Creating Panoramic Photos In Photoshop
   In this video tutorial I step you through step by step what you need to do to go from multiple images in Adobe Lightroom to creating your panoramic photo in Photoshop. We start out with Adobe Lightroom and then go into Photoshop to combine the images then finish our final touches back up in Lightroom to create a breathtaking panoramic photo.




About this tutorial:

Panoramic Photography[1] can be a great way to capture a large image without a ultra-wide-angle lens. In this tutorial we take photos I took of Taipei Taiwan and combine them using photo-stitching software[2] in Photoshop that is over 80 megapixels in size. We first start out in Adobe Photoshop Lightroom were we pre edit our images to prepare them for stitching. Then we export them to Photoshops photomerge software were we combine our images. Last we bring the combined image back into Lightroom 5 for final post processing and get our final results. Panoramic photos are a excellent way to take high resolution photos with a camera that has a low megapixel count.
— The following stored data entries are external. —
/-- The clapper of slice k writes its row of the result tile. What it looks up in the log for all its tokens is one operation of the eviction
class (R112, R160).
DESIGN CHOICE, unsafe: assumption 92. -/
def State.clapperRow (s : State) (cl id k : Nat) : State :=
  match s.xfer cl id with
  | none => s
  | some x =>
    if x.rows.contains k then
      let home := (sweepSlices x.stripes).getD k 0
      let y := { x with rows := x.rows.erase k }
      if s.sweepPoisoned x home then s.putXfer cl (y.err k 10 0 0)
      else if s.sweepWaits cl x home then s
      else
        let query := elemsOf x.req.es x.query 64
        let groups := pieces 64 (x.ntok + 1) (s.sweepTokens x home)
        let r := groups.foldl (sweepGroup x query) {}
        let h := x.req.word 2
        match (s.sweepLooked cl x home).portWrite (some cl) x.req.ctx h k 0 (s.partialRow (handleKey h) k r) true false with
        | (s1, 0) => s1.putXfer cl y
        | (s1, code) => s1.putXfer cl (y.err k code 0 0)
    else s

def execClapperRow (s : State) : Out := .next (s.clapperRow s.ctl.at_.cluster s.ctl.at_.n s.ctl.at_.idx)

/-! ### Completion (R326) -/

/-- Word g0 of the payload (Table 19-5).
DEDUCED, unsafe: assumption 36. -/
def Xfer.result (x : Xfer) : Nat := x.req.op * 2 ^ 56 + x.req.xid * 2 ^ 32 + x.status

/-- The payload. -/
def Xfer.payload (x : Xfer) : List Word64 :=
  [BitVec.ofNat 64 x.result, BitVec.ofNat 64 (x.stopAt.getD x.total), x.faddr, BitVec.ofNat 64 x.reason,
   BitVec.ofNat 64 (x.req.word 2), 0, 0, 0]

/-- The core that receives the completion message. -/
def Request.target (q : Request) (cl : Nat) : Nat :=
  match q.lathe with
  | some l => 16 * cl + 12 + l % 4
  | none => q.core

/-- Every access has been performed: the transfer completes.
DESIGN CHOICE, unsafe: assumption 30. -/
def State.complete (s : State) (cl : Nat) (x : Xfer) : State :=
  let q := x.req
  if q.quiet then (s.endsWith cl q x.status false).dropXfer cl x
  else if q.dwr then
    let w := x.par 12
    let core := bitsOf w 27 16
    let s1 := s.dropXfer cl x
    if s1.fenced (clusterOf core) then s1.endsWith cl q x.status true
    else
      let c := s1.core core
      let dw : DirectWrite := { tid := w % 2 ^ 16, ctx := q.ctx, reg := bitsOf w 36 32, v := BitVec.ofNat 64 x.result,
                                from_ := .chuck cl q.id x.id }
      s1.setCore core { c with directWrites := c.directWrites ++ [dw] }
  else
    let dst := q.target cl
    let m : Msg := { kind := .completion, pc := x.par 12 % 2 ^ 56, ctx := q.ctx, hyp := q.hyp, tcls := q.tcls,
                     g := x.payload.map fullReg, launch := q.launch, src := .chuck cl }
    if s.noRoom dst q.ctx then (s.post dst m).putXfer cl { x with sent := some s.ctl.free }
    else ((s.post dst { m with room := true }).endsWith cl q x.status false).dropXfer cl x

/-- A transfer goes on, and completes when its last access has been performed, unless another completion holds the stage (R97). -/
def State.transferComplete (s : State) (cl id : Nat) : State :=
  match s.xfer cl id with
  | none => s
  | some x =>
    if x.sent.isSome then s
    else if !x.accepted then s.xferBegin cl x
    else
      let r := if x.over then (s, x) else s.xferRun cl x
      if r.2.over && !r.1.xferWrites cl x.id && !r.1.xferAsks cl x.id && !s.stageHeld cl then r.1.complete cl r.2 else r.1.putXfer cl r.2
The image used in this tutorial is of the Taipei City skyline taken from the nature hiking trails on top of Elephant Mountain[3]. This is a wonderful spot to get a great sunset photo, but you will want to get there about two hours early as the best spots for photos will be taken quick. On this particular day the sky was very hazy and it showered on me a few times heading up the nature trail. While I didn't get the great sunset I wanted. In the end I was very happy with the night photos. This is a place I plan to visit again and will try for a photo with a starry night sky in the future.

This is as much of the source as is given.